While I have written a lot of text in various locations regarding core decisions that need to be made regarding the definitions of filesystem paths for DWI derivatives, they may be too verbose or DWI-specific and therefore not be appropriate for widespread community engagement.

It is my intention to first post what I believe to be the viable solutions to these issues. Others are free to comment and even make alternative suggestions. Once the set of viable solutions is established, I will then construct polls to evaluate the degree of community consensus.

The example

We have a hypothetical DWI model called ABC. This model is represented using parameters X and Y. X and Y are of fundamentally different data types, such that it is not possible to store both in a single NIfTI image, and they must be split across multiple images.

For metadata, there is information that is relevant to model ABC as a whole, and there is additionally information that is specific to parameter X and parameter Y separately.

Following fitting of the model to the empirical data, it is possible to derive from X and Y another parameter of interest Z. This may in and of itself require metadata to explain how it was calculated.

Decision 1: Directory structure

(For the sake of discussion of directory structure, I will assume the existence of a new entity with key "model", and two new suffixes: "model", and "mdp" (model-derived parameter). This corresponds to decision 2, option 1 "few suffixes", but is used for demonstrative purposes in the context of decision 1 only, and the two decisions should be considered independent)

Option 1: "Complex inheritance"

sub-01/
    dwi/
        sub-01_model-abc_param-x_model.nii.gz
        sub-01_model-abc_param-x_model.json
        sub-01_model-abc_param-y_model.nii.gz
        sub-01_model-abc_param-y_model.json
        sub-01_model-abc_param-z_mdp.nii.gz
        sub-01_model-abc_param-z_mdp.json
        sub-01_model-abc_model.json

Advantages:

  • No change to BIDS filesystem structure
  • Metadata relevant to ABC as a whole is centralised
  • Generalisation of inheritance principle has wider applicability
  • Supports even more advanced use cases. Eg. one could have, within a single model, multiple components, each of which has associated sidecar information; then, each of those components may themselves have multiple parameters necessitating their own individual sidecar information.

Disadvantages:

Option 2: "No inheritance"

sub-01/
    dwi/
        sub-01_model-abc_param-x_model.nii.gz
        sub-01_model-abc_param-x_model.json
        sub-01_model-abc_param-y_model.nii.gz
        sub-01_model-abc_param-y_model.json
        sub-01_model-abc_param-z_mdp.nii.gz
        sub-01_model-abc_param-z_mdp.json

Advantages:

  • No changes to specification whatsoever

Disadvantages:

  • Information regarding fit of model ABC (eg. fitting parameters, software references, publication URL) must be duplicated across multiple JSONs; any downstream application that needs to know these contents would ideally need to explicitly compare these contents across JSONs to verify consistency.
  • Same as option 1 in that number of files within any given directory could grow very large.

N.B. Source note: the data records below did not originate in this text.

-- ==== Sys2Proof/Certificates/Slice0/Obligations.lean ====
section
/-! DEFINITION. The statements for the provers: what a step does, the invariants that every step keeps, and what each
command does, from the numbered rules of the spec. -/

open Sys2Proof Sys2Proof.Machine

/-! ### Words that the statements share -/

namespace Sys2Proof.Machine

/-- The records with the recall states set aside, which the Recall Unit alone changes (R7). -/
def Part.quotations (p : Part) : List Record :=
  p.records.map fun r => { r with recallState := .none }

/-- The state with another part. -/
def State.withPart (s : State) (p : Part) : State :=
  { s with part := p }

/-- The console commands that carry a body, with the rows that give them (Table 10-4). -/
def bodyCommands : List (Instr × ConsoleCommand) :=
  [(.enterSale, .enterSale), (.enterQuote, .enterQuote), (.enterState, .enterState), (.enterNotice, .enterNotice),
   (.hold, .hold), (.release, .release), (.readRecord, .readRecord), (.setClock, .setClock)]

/-- Every row that is a write to COMMAND of one of the thirteen codes (Table 10-3). -/
def commandWrites : List Instr :=
  [.enterSale, .enterQuote, .enterState, .enterNotice, .hold, .release, .readRecord, .clearStatus, .abortClear,
   .setClock, .repaint, .blank, .warmRestart]

/-- A keyboard event of a terminal (R155, R156). -/
def Instr.keyOf (t : TerminalId) : Instr → Bool
  | .keyCharacter u _ _ | .backspace u | .selectPage u | .selectWatch u | .addToWatch u | .removeFromWatch u
  | .showDetail u | .unknownCommand u => u == t
  | _ => false

/-- What an item read leaves beside its own table (R175, R176): one item fewer to read, its bytes counted into the sum,
and CONFIG WARNING when one is due. -/
def Part.afterItem (sec : ImageSection) (bytes : List Byte) (warn : Bool) (p : Part) : Part :=
  { p with
    loader := { p.loader with
      counts := p.loader.counts.countDown sec
      buffer := []
      sum := (sumBytes bytes p.loader.sum p.loader.odd).1
      odd := (sumBytes bytes p.loader.sum p.loader.odd).2 }
    console := { p.console with flags := if warn then p.console.flags ||| 16 else p.console.flags } }

/-- The place of a class in the order of sending (R71). -/
def FrameClass.rank : FrameClass → Nat
  | .urgent => 2
  | .normal => 1
  | .low => 0

/-- The slots of a band in the order in which a warm restart leaves it (R143). -/
def restartOrder (es : List Entry) : List Nat :=
  (es.filter fun e => e.status != .waiting).map Entry.slot ++ (es.filter fun e => e.status == .waiting).map Entry.slot

/-- A console port that has finished a request with a result (R163), all else as it was. -/
def State.finished (r : ResultCode) (s : State) : State :=
  s.withPart { s.part with console := { s.part.console with port := .ready, result := r } }

/-- An entry's frame queued as the youngest and the port BUSY with it (R167); the frame is named by its age (log 11). -/
def State.offered (b : TxBody) (s : State) : State :=
  s.withPart { s.part with
    console := { s.part.console with port := .busy s.part.line.nextAge }
    line := { s.part.line with
      queue := s.part.line.queue ++ [⟨s.part.line.nextAge, b⟩], nextAge := s.part.line.nextAge + 1 } }

end Sys2Proof.Machine

/-! ### The machine -/

/-- The step of a state with a command in front is exec of it with the queue's rest; an empty queue idles (log 1). -/
def Obligations.StepTakesFront : Prop :=
  (∀ (c : Instr) (rest : List Instr) (s : State),
    step { s with pending := c :: rest } = exec c { s with pending := rest }) ∧
  ∀ s : State, s.pending = [] → step s = .next s

/-- The part right after the RESET pin, in the values that the spec gives for the load (R174, R77, R92, R28, R116,
R143), with every terminal UNUSED, which the spec gives only at the lock: the model's choice (log 10; of the values that
logs 10 and 14 name, no other is stated here). -/
def Obligations.ResetValues : Prop :=
  State.reset.pending = [] ∧
  let p := State.reset.part
  p.loader.phase = .header ∧ p.console.statusByte = 0x40 ∧ p.console.flags = 0 ∧ p.console.maskByte = 0 ∧
  p.console.attn = false ∧ p.line.driverEnabled = false ∧ p.line.queue = [] ∧ p.line.current = none ∧
  p.clock.time = none ∧ p.clock.session = none ∧ p.clock.timetable = [] ∧ p.formatter.forming = none ∧
  p.formatter.lastServed = 7 ∧ p.records = [] ∧ p.directory = [] ∧ p.board.positions = [] ∧ p.board.op = .idle ∧
  p.ribbon.advance = none ∧ p.ribbon.strobed = none ∧ ∀ t, (p.terminal t).state = .unused
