-- ==== Sys2Proof/Tests/Slice0.lean ====
section
/-! SUPPORT. Tests: the well-formedness smoke, the spec's worked figures on one step or one operation each, and for every
statement with hypotheses a concrete state and operands that meet them. -/

namespace Sys2Proof.Tests

open Sys2Proof Sys2Proof.Machine

/-! ### A small running part -/

def abc : Symbol := .ofList [65, 66, 67]
def xyz : Symbol := .ofList [88, 89, 90]

/-- Record ABC before the sale of the spec's 1.12.1. -/
def abcShown : Displayed :=
  { state := .trading, previousClose := some 3000, opening := some 2992, high := some 3016, low := some 2976,
    last := some 3000, tick := .zeroDown, volume := 12300, saturated := false, saleCount := 57, bid := none, ask := none,
    doubtful := false }

def abcRecord : Record :=
  { symbol := abc, home := some 12, priceStep := 8, tapeExclude := false, heard := true, revision := some 40,
    recordDay := some 17, shown := abcShown, recallState := .none, lastWhole := some 46 }

def xyzRecord : Record :=
  { Record.fresh xyz (some 40) 8 false with recallState := .listed }

def place0 : Position :=
  { record := some 0, layout := 1, zone := 1, panel := 0, firstCell := 0, flash := true }

def row0 : Row :=
  { record := some 0, snapshot := some abcShown, pending := false, changed := .empty, lit := .empty, highlight := true }

def screen0 : Terminal :=
  { Terminal.reset with
    state := .live, rows := [row0, row0], drawCursor := 3, watch := [abc], step := some (.run .command [.lf]) }

/-- Station 12 of the spec's 9.8.1, running, with ABC held and one board position. -/
def part0 : Part :=
  { Part.reset with
    settings := { Settings.reset with
      station := 12, transmitEnabled := true, answerEnabled := true, baseSpeed := 8, samplePeriod := 4,
      lateThreshold := 3, recallPace := 40, terminalsInUse := 1 }
    directory := [(abc, 0), (xyz, 1)]
    records := [abcRecord, { xyzRecord with recallState := .none }]
    clock := { time := some ⟨2, 38465⟩, session := some ⟨17, .opened⟩, timetable := [] }
    board := { Board.reset with
      positions := [place0], layouts := [some (.fields [(.last, 6), (.arrow, 1)])]
      zones := (Vector.replicate 16 Zone.reset).set 2 { Zone.reset with group := some 4 }, op := .writing 0 .queue [] }
    ribbon := { Ribbon.reset with advance := some 8, countdown := 2 }
    terminals := (Vector.replicate 8 Terminal.reset).set 0 screen0
    console := { Console.reset with port := .ready }
    loader := { Loader.reset with phase := .locked } }

/-- The running part with a change. -/
def after (f : Part → Part) : State :=
  ⟨f part0, []⟩

def withLine (l : Line) (p : Part) : Part := { p with line := l }
def withPort (s : PortState) (p : Part) : Part := { p with console := { p.console with port := s } }
def withScreen (t : Terminal) (p : Part) : Part := p.setTerminal 0 t
def withRibbon (r : Ribbon) (p : Part) : Part := { p with ribbon := r }
def withClock (c : Clock) (p : Part) : Part := { p with clock := c }
def withRecalls (u : Recall) (p : Part) : Part := { p with recalls := u }
def withBoard (b : Board) (p : Part) : Part := { p with board := b }
def withForming (r : Request) (x : FormedText) (p : Part) : Part :=
  { p with formatter := { p.formatter with forming := some (r, x) } }

/-- A frame being sent, in a state of the transmitter, with attempt `n`. -/
def sendingOf (b : TxBody) (n : Nat) (ph : TxPhase) : Sending :=
  { frame := ⟨7, b⟩, bytes := [], attempt := n, phase := ph }

def lineOf (sense : LineSense) (gap : Bool) (x : Sending) : Line :=
  { Line.reset with sense := sense, gapRunning := gap, nextAge := 8, current := some x }

/-- The sale of 500 ABC at 47 3/8 of the spec's 1.12.1, at 10:41:05. -/
def abcSale : SaleContents :=
  { symbol := abc, day := 17, revision := 41, tradeTime := 38465, price := 3032, volume := 500 }

def busyLine : Line :=
  lineOf (.busy true) false (sendingOf (.sale abcSale) 1 .deferring)

/-- The part that a command leaves. -/
def partAfter (c : Instr) (s : State) : Option Part :=
  match exec c s with
  | .next t => some t.part
  | .fault _ => none
  | .refused _ => none

/-! ### Well-formedness: an ill-formed command for each check -/

theorem test_waitExpiry_refused : Instr.WellFormed (.waitExpiry 1024) = false := by decide
theorem test_waitExpiry_taken : Instr.WellFormed (.waitExpiry 1023) = true := by decide
theorem test_holdoffExpiry_refused : Instr.WellFormed (.holdoffExpiry 1024) = false := by decide
theorem test_flashTimerExpiry_refused : Instr.WellFormed (.flashTimerExpiry 256) = false := by decide
theorem test_flashTimerExpiry_taken : Instr.WellFormed (.flashTimerExpiry 255) = true := by decide
theorem test_highlightExpiry_low_refused : Instr.WellFormed (.highlightExpiry 0 0) = false := by decide
theorem test_highlightExpiry_high_refused : Instr.WellFormed (.highlightExpiry 0 17) = false := by decide
theorem test_highlightExpiry_taken : Instr.WellFormed (.highlightExpiry 7 16) = true := by decide
theorem test_keyCharacter_backspace_refused : Instr.WellFormed (.keyCharacter 0 8 false) = false := by decide
theorem test_keyCharacter_return_refused : Instr.WellFormed (.keyCharacter 0 13 false) = false := by decide
theorem test_unknownCommandCode_low_refused : Instr.WellFormed (.unknownCommandCode 1) = false := by decide
theorem test_unknownCommandCode_high_refused : Instr.WellFormed (.unknownCommandCode 13) = false := by decide
theorem test_unknownCommandCode_taken : Instr.WellFormed (.unknownCommandCode 14) = true := by decide

/-- The table gives bits to no row, so no word spells a command. -/
theorem test_no_word_spells_a_command : decodeTableWord 16 0 = none := by decide

/-! ### The spec's worked figures -/

/-- 1.12.1: the round-lot sale in sequence. -/
theorem test_sale_1_12_1 :
    abcShown.sale 3032 500 = { abcShown with high := some 3032, last := some 3032, tick := .up, volume := 12800,
                                             saleCount := 58 } := by decide +kernel

/-- 1.12.2: DEF's day, sales 1 to 7. -/
theorem test_ticks_1_12_2 :
    let d0 := { Displayed.fresh with previousClose := some 3000 }
    let d4 := (((d0.sale 3000 300).sale 3008 200).sale 3008 100).sale 2990 50
    let d7 := ((d4.sale 2992 400).sale 2992 100).sale 3016 1000
    (d0.sale 3000 300).tick = .none ∧ d7.tick = .up ∧ d7.high = some 3016 ∧ d7.low = some 2992 ∧ d7.volume = 2150 ∧
      d7.saleCount = 7 := by decide

/-- 1.12.4: the revision window across the wrap, record at 4,095. -/
theorem test_gate_1_12_4 :
    let r := { abcRecord with revision := some 4095 }
    reportGate r 0 = .applied false ∧ reportGate r 3 = .applied true ∧ reportGate r 2046 = .applied true ∧
      reportGate r 2047 = .ignored ∧ reportGate r 4095 = .ignored := by decide

/-- 2.12: the board fields of ABC after the sale. -/
theorem test_board_fields_2_12 :
    (fitPrice (some 3032) 6).text = glyphsOf ['4', '7', ' ', '3', '/', '8'] ∧
      (fitChange (some 3032) (some 3000) 5).text = glyphsOf [' ', '+', '1', '/', '2'] ∧
      fitVolume 12800 false 6 = glyphsOf [' ', ' ', ' ', '1', '2', '8'] := by decide

/-- 2.12, 7.8.1, 11.1: ABC's print at levels 0, 1 and 2 with the last printed whole 46. -/
theorem test_prints_2_12 :
    let e : SaleEntry := ⟨abc, 3032, 500, 38465, 0⟩
    printText e 0 (some 46) = glyphsOf ['A', 'B', 'C', ' ', '5', 's', '4', '7'] ++ [.eighths 3] ∧
      printText e 1 (some 46) = glyphsOf ['A', 'B', 'C', ' ', '4', '7'] ++ [.eighths 3] ∧
      printText e 2 (some 46) = glyphsOf ['A', 'B', 'C', ' ', '7'] ++ [.eighths 3] := by decide

/-- R41: digit deletion prints 40 as 0, 40 1/2 as 0 and the glyph and 47 5/16 as 7 5/16; a price below one unit prints as
its fraction alone, whether its last printed whole is near or absent, and the price 0 as 0. -/
theorem test_price_parts_R41 :
    pricePart 2560 2 (some 41) = glyphsOf ['0'] ∧ pricePart 2592 3 (some 36) = glyphsOf ['0'] ++ [.eighths 4] ∧
      pricePart 3028 2 (some 47) = glyphsOf ['7', ' ', '5', '/', '1', '6'] ∧
      pricePart 2592 2 (some 35) = glyphsOf ['4', '0'] ++ [.eighths 4] ∧
      pricePart 32 2 (some 0) = [.eighths 4] ∧ pricePart 32 3 none = [.eighths 4] ∧
      pricePart 20 2 (some 4) = glyphsOf ['5', '/', '1', '6'] ∧ pricePart 0 2 (some 0) = glyphsOf ['0'] := by decide

/-- R136, R137: the urgent entry joins before the boundary of the last character, which sends a separator blank instead. -/
theorem test_suspension_at_last_character :
    let e : Entry := ⟨0, .onRibbon, .notice [65, 66], some (glyphsOf ['A', 'B'])⟩
    let s := after (withRibbon { part0.ribbon with
      routine := [e], crawl := .printing 1, suspensionPending := true })
    ((partAfter (.advanceExpiry true) s).map fun q => (q.ribbon.strobed, q.ribbon.crawl)) =
      some (some (.ch 32), .separating 1 true) := by decide +kernel
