-- ==== Sys2Proof/Machine/Flags.lean ====
section
/-! DEFINITION. The one status flag of the engine, `RES.status`, with its codes (60_exceptions.md R131), and the whole of `RES` for
an OK end and for an error. There are no condition codes (10_state.md R13). -/

namespace Sys2Proof.Machine

/-- The 3-bit code of a status (60_exceptions.md R131); 5 to 7 are never produced. -/
def statusCode : Status → BitVec 3
  | .ok => 0
  | .transportError => 1
  | .decodeError => 2
  | .encodeError => 3
  | .illegalCommand => 4

/-- The four errors (60_exceptions.md R130): three of the source's taxonomy, and IllegalCommand. Only TransportError carries a
cause. -/
inductive Err where
  | transport (e : TErr)
  | decode
  | encode
  | illegal
  deriving DecidableEq, Repr

/-- The status an error reports (60_exceptions.md R131). -/
def errStatus : Err → Status
  | .transport _ => .transportError
  | .decode => .decodeError
  | .encode => .encodeError
  | .illegal => .illegalCommand

/-- The cause recorded in `RES.terr`: TransportError's own, unchanged; none for the others (60_exceptions.md R131, R132). -/
def errCause : Err → Option TErr
  | .transport e => some e
  | .decode => none
  | .encode => none
  | .illegal => none

/-- `RES` of a command that completed with data `d` (00_scope.md section 6, `ok(d)`). -/
def okRes (d : Word) : Res := ⟨.ok, d, none⟩

/-- `RES` of a command that ended with an error: `data` is 0 (60_exceptions.md R131). -/
def errRes (e : Err) : Res := ⟨errStatus e, 0x0000, errCause e⟩

end Sys2Proof.Machine
end

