/-- `T` with the cell `f` set to `clip_f(imm)`, the others kept (30_encoding.md R55). -/
def setCell (f : Field) (imm : Word) (t : TFile) : TFile :=
  match f with
  | .rst => { t with cfg := { t.cfg with rst := imm.getLsbD 0 } }
  | .en1 => { t with cfg := { t.cfg with en1 := imm.getLsbD 0 } }
  | .en2 => { t with cfg := { t.cfg with en2 := imm.getLsbD 0 } }
  | .en3 => { t with cfg := { t.cfg with en3 := imm.getLsbD 0 } }
  | .avg => { t with cfg := { t.cfg with avg := averagesOf ((imm.extractLsb' 0 3).setWidth 16) } }
  | .bct => { t with cfg := { t.cfg with bct := convTimeOf ((imm.extractLsb' 0 3).setWidth 16) } }
  | .sct => { t with cfg := { t.cfg with sct := convTimeOf ((imm.extractLsb' 0 3).setWidth 16) } }
  | .mode => { t with cfg := { t.cfg with mode := modeOf ((imm.extractLsb' 0 3).setWidth 16) } }
  | .volt => { t with volt := (imm.extractLsb' 0 13).signExtend 16 }
  | .id => { t with id := imm }

/-- The 16 bits that report the cell `f` (41_operand_commands.md R91). -/
def cellBits (f : Field) (t : TFile) : Word :=
  match f with
  | .rst => bit t.cfg.rst
  | .en1 => bit t.cfg.en1
  | .en2 => bit t.cfg.en2
  | .en3 => bit t.cfg.en3
  | .avg => averagesOrdinal t.cfg.avg
  | .bct => convTimeOrdinal t.cfg.bct
  | .sct => convTimeOrdinal t.cfg.sct
  | .mode => modeOrdinal t.cfg.mode
  | .volt => t.volt
  | .id => t.id

/-- `W[15:8]`. -/
def first (W : Word) : Byte := W.extractLsb' 8 8

/-- `W[7:0]`. -/
def second (W : Word) : Byte := W.extractLsb' 0 8

/-- Start bit and width of a field (10_state.md R19 to R21). -/
def position : Field → Nat × Nat
  | .rst => (15, 1)
  | .en1 => (14, 1)
  | .en2 => (13, 1)
  | .en3 => (12, 1)
  | .avg => (9, 3)
  | .bct => (6, 3)
  | .sct => (3, 3)
  | .mode => (0, 3)
  | .volt => (3, 13)
  | .id => (0, 16)

/-- Whether an instruction is one of `RD`, `WR`, `MODF`, the only ones that reach the device (20_memory.md R30). -/
def usesBus (i : Instr) : Bool := 9 ≤ (cmdFields i).op.toNat

/-- The field and the immediate of a facade "set" or enable operation (43_facade_pseudo_ops.md R111 to R115). -/
def target : Pseudo → Option (Field × Word)
  | .ench .ch1 => some (.en1, 1)
  | .ench .ch2 => some (.en2, 1)
  | .ench .ch3 => some (.en3, 1)
  | .disch .ch1 => some (.en1, 0)
  | .disch .ch2 => some (.en2, 0)
  | .disch .ch3 => some (.en3, 0)
  | .setmode m => some (.mode, modeOrdinal m)
  | .setbct t => some (.bct, convTimeOrdinal t)
  | .setsct t => some (.sct, convTimeOrdinal t)
  | .setavg a => some (.avg, averagesOrdinal a)
  | _ => none

/-- The kind a facade "get" operation reads (43_facade_pseudo_ops.md R112 to R119). -/
def source : Pseudo → Option Kind
  | .getmode => some .cfg
  | .getbct => some .cfg
  | .getsct => some .cfg
  | .getavg => some .cfg
  | .shuntv .ch1 => some .sv1
  | .shuntv .ch2 => some .sv2
  | .shuntv .ch3 => some .sv3
  | .busv .ch1 => some .bv1
  | .busv .ch2 => some .bv2
  | .busv .ch3 => some .bv3
  | .mfgid => some .mid
  | .dieid => some .did
  | _ => none

/-- What a facade "get" operation gives for the image it read (43_facade_pseudo_ops.md R112 to R120). -/
def gotten (W : Word) : Pseudo → Option PseudoResult
  | .getmode => some (.mode (modeOf ((W.extractLsb' 0 3).setWidth 16)))
  | .getbct => some (.convTime (convTimeOf ((W.extractLsb' 6 3).setWidth 16)))
  | .getsct => some (.convTime (convTimeOf ((W.extractLsb' 3 3).setWidth 16)))
  | .getavg => some (.averages (averagesOf ((W.extractLsb' 9 3).setWidth 16)))
  | .shuntv _ => some (.microvolts (40 * (W.extractLsb' 3 13).toInt))
  | .busv _ => some (.millivolts (8 * (W.extractLsb' 3 13).toInt))
  | .mfgid => some (.ident W)
  | .dieid => some (.ident W)
  | _ => none

end Sys2Proof.Spec

open Sys2Proof Sys2Proof.Machine

/-! ## Encoding -/

/-- 30_encoding.md R50 to R53: decoding the word of an instruction gives it back, for all 92 rows and every immediate. -/
def Obligations.DecodeOfEncode : Prop := ∀ i : Instr, decode (encode i) = .ok i

/-- 30_encoding.md R54, section 7: a legal word is the word of the instruction it decodes to, so no two words share a meaning. -/
def Obligations.EncodeOfDecode : Prop := ∀ (c : CmdWord) (i : Instr), decode c = .ok i → encode i = c

/-- 30_encoding.md R54, section 7: a word is legal exactly when it matches a row of the opcode map; rows do not overlap. -/
def Obligations.LegalWordsAreTheTableRows : Prop :=
  ∀ c : CmdWord, ((∃ i, decode c = .ok i) ↔ ∃ r ∈ opcodeRows, r.selects c = true) ∧
    ∀ r ∈ opcodeRows, ∀ r' ∈ opcodeRows, r.selects c = true → r'.selects c = true → r = r'

/-- 30_encoding.md R54: legality field by field: `op` in range, `zero` zero, untaken fields zero, `kind` and `fld` in range where
taken and, for `MODF`, the field belongs to the kind. -/
def Obligations.LegalWordsByFields : Prop :=
  ∀ c : CmdWord, (∃ i, decode c = .ok i) ↔
    ∃ o, opOf? (opField c) = some o ∧ zeroField c = 0 ∧
      (o.takesKind = false → kindField c = 0) ∧ (o.takesFld = false → fldField c = 0) ∧ (o.takesImm = false → immField c = 0) ∧
      (o.takesKind = true → (kindField c).toNat ≤ 8) ∧ (o.takesFld = true → (fldField c).toNat ≤ 9) ∧
      (o = .modf → ((kindField c).toNat = 0 ∧ (fldField c).toNat ≤ 7) ∨
        (1 ≤ (kindField c).toNat ∧ (kindField c).toNat ≤ 6 ∧ (fldField c).toNat = 8) ∨
        (7 ≤ (kindField c).toNat ∧ (fldField c).toNat = 9))

/-- Words of 95_test_vectors.md decode to the instructions they are listed with; the all-zero and all-ones words are illegal. -/
def Obligations.SampleWordsDecode : Prop :=
  decode 0x17000000 = .ok .addrMid ∧ decode 0x20000000 = .ok .encCfg ∧ decode 0x33000000 = .ok .decSv2 ∧
  decode 0x40000000 = .ok .dfltCfg ∧ decode 0x5080FF9C = .ok (.setfVolt 0xFF9C) ∧ decode 0x60700000 = .ok .getfMode ∧
  decode 0x70005449 = .ok (.ldb 0x5449) ∧ decode 0x80000000 = .ok .getb ∧ decode 0x98000000 = .ok .rdDid ∧
  decode 0xA0000000 = .ok .wrCfg ∧ decode 0xB0700006 = .ok (.modfCfgMode 6) ∧ decode 0xB7901234 = .ok (.modfMidId 0x1234) ∧
  decode 0x00000000 = .error .op ∧ decode 0xFFFFFFFF = .error .op

/-! ## Steps -/

/-- 10_state.md R14, 20_memory.md R39: when the host's next word decodes to `i`, the step is `exec i`, and the host then moves to
its next input with one more command ended; a fault or a refusal of `exec` is the step's. -/
def Obligations.StepRunsTheDecodedCommand : Prop :=
  ∀ (s : State) (c : CmdWord) (rest : List HostInput) (i : Instr), s.pending = .command c :: rest → decode c = .ok i →
    step s = match exec i s with
      | .next t => .next { t with pending := rest, pos := t.pos + 1 }
      | .fault f => .fault f
      | .refused r => .refused r

/-- 60_exceptions.md R135: a word that matches no row ends with IllegalCommand: no transaction, `T` and `B` unchanged, `RES` =
(4, 0, none). The host moves on. -/
def Obligations.IllegalWordsReportIllegalCommand : Prop :=
  ∀ (s : State) (c : CmdWord) (rest : List HostInput), s.pending = .command c :: rest →
    (∀ r ∈ opcodeRows, r.selects c = false) →
    step s = .next { s with res := ⟨.illegalCommand, 0, none⟩, pending := rest, pos := s.pos + 1 }

/-- 70_reset_and_hazards.md R150 (a), R151, 60_exceptions.md R136: an engine reset sets `T`, `B`, `RES` to their reset values and
empties `BUSLOG`; the strap, the device and the host's position are untouched. With no input the engine waits and nothing
changes. That the pulse is an input between commands is the model's (log entry 8). -/
def Obligations.StepWithoutACommand : Prop :=
  (∀ (s : State) (rest : List HostInput), s.pending = .engineReset :: rest →
    step s = .next
      { s with
        t := ⟨⟨false, defaultEn.getLsbD 2, defaultEn.getLsbD 1, defaultEn.getLsbD 0, .avg1, .ct1100us, .ct1100us,
          .shuntBusContinuous⟩, 0, 0⟩
        b := ⟨0, 0⟩, res := ⟨.ok, 0, none⟩, buslog := [], pending := rest }) ∧
  ∀ s : State, s.pending = [] → step s = .next s

/-- 10_state.md R28: the values the specification gives the latches and `BUSLOG` after reset. -/
def Obligations.ResetValues : Prop :=
  State.reset.t = ⟨⟨false, false, false, false, .avg1, .ct1100us, .ct1100us, .shuntBusContinuous⟩, 0x0000, 0x0000⟩ ∧
  State.reset.b = ⟨0x00, 0x00⟩ ∧ State.reset.res = ⟨.ok, 0x0000, none⟩ ∧ State.reset.buslog = []

/-- The invariant holds after reset. -/
def Obligations.ResetMeetsInv : Prop := Inv State.reset

/-- 10_state.md R11, R13, 20_memory.md R30, R32: every step from a state that meets the invariant gives one that meets it: the
voltage cell stays a sign-extended 13-bit value, `RES` stays consistent, the device's register space stays canonical, every
transaction asked for goes to `DEVADDR[A_SEL]` at one of the nine addresses. -/
def Obligations.StepKeepsInv : Prop := ∀ s t : State, Inv s → step s = .next t → Inv t

/-- 10_state.md R14, R16: no command reads or writes the host's queue or position, and none writes the strap (`RD`, `WR` and `MODF`
read it); the host's position advances by one after every command, whatever its status. That the oracle in force is a field of
the state, and that no command writes it either, is the model's (log entry 2, DESIGN CHOICE). -/
def Obligations.CommandsLeaveTheHostSideAlone : Prop :=
  (∀ (i : Instr) (s t : State), exec i s = .next t →
    (t.pending = s.pending ∧ t.pos = s.pos ∧ t.aSel = s.aSel ∧ t.world.oracle = s.world.oracle) ∧
    ∀ (q : List HostInput) (n : Nat), exec i { s with pending := q, pos := n } = .next { t with pending := q, pos := n }) ∧
  ∀ (s t : State) (c : CmdWord) (rest : List HostInput), s.pending = .command c :: rest → step s = .next t →
    t.pending = rest ∧ t.pos = s.pos + 1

Option 3: Directory hierarchy

sub-01/
    dwi/
        sub-01_model-abc_model/
            sub-01_model-abc_param-x_model.nii.gz
            sub-01_model-abc_param-x_model.json
            sub-01_model-abc_param-y_model.nii.gz
            sub-01_model-abc_param-y_model.json
            sub-01_model-abc_param-z_mdp.nii.gz
            sub-01_model-abc_param-z_mdp.json
        sub-01_model-abc_model.json

Advantages:

  • Natural exploitation of hierarchical nature of filesystem to reflect hierarchical nature of model data

  • Sets precedent for expanding modality directories to include sub-directories, which is a core component of TRX for tractography data and will therefore be requisite in the future

Disadvantages:

  • Requires modification of specification to permit sub-directories within modality directories

  • Breaks current implicit convention whereby sub-directory names don't bother duplicating entities corresponding to parents (eg. "sub-01/ses-01/dwi/"), whereas file names do (eg. "sub-01_ses-01_dwi.nii.gz"). This is impossible to resolve as long as the JSON file and corresponding sub-directory must have the same name.

Option 4: Tarballs

Option 4a: Tarball with separate JSON

sub-01/
    dwi/
        sub-01_model-abc_model.tar
        sub-01_model-abc_model.json

Contents of file sub-01_model-abc_model.tar:

sub-01_model-abc_param-x_model.nii.gz
sub-01_model-abc_param-x_model.json
sub-01_model-abc_param-y_model.nii.gz
sub-01_model-abc_param-y_model.json
sub-01_model-abc_param-z_mdp.nii.gz
sub-01_model-abc_param-z_mdp.json

Advantages:

  • Very compact storage; multi-resolution view of data
  • Tarballing is also an appealing solution for integration of non-conforming derivatives in a way that is trivially validator-compatible

Disadvantages:

  • BIDS Apps would need to have capability to work with tarballs (eg. unpacking and storing in scratch prior to feeding to underlying commands)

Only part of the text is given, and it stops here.